Note how many lines in these entries contain "pending", and reply with that number alone.
---- INFORMATION SUPPLIED
-- ==== Sys2Proof/Machine/Step.lean ====
section
/-!
DEFINITION. One step: the command at the front of the queue; on an empty queue the part takes the oldest event handed
between its blocks, and with none a millisecond of the ALERT pulse passes (log 3).
-/
namespace Sys2Proof.Machine

/-- One step of the part. -/
def step (s : State) : Host.Outcome State Fault Refusal :=
  match s.pending with
  | c :: rest => exec c { s with pending := rest }
  | [] =>
    match s.handed with
    | c :: _ => exec c s
    | [] => .next s.pulseMillisecond

/-- The command the word spells put at the front of the queue; no row of the opcode table gives bits. -/
def State.withFetchWord (s : State) (nbits w : Nat) : State :=
  match decodeTableWord nbits w with
  | some c => { s with pending := c :: s.pending }
  | none => s

end Sys2Proof.Machine
end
--------
■ REPLY ■
3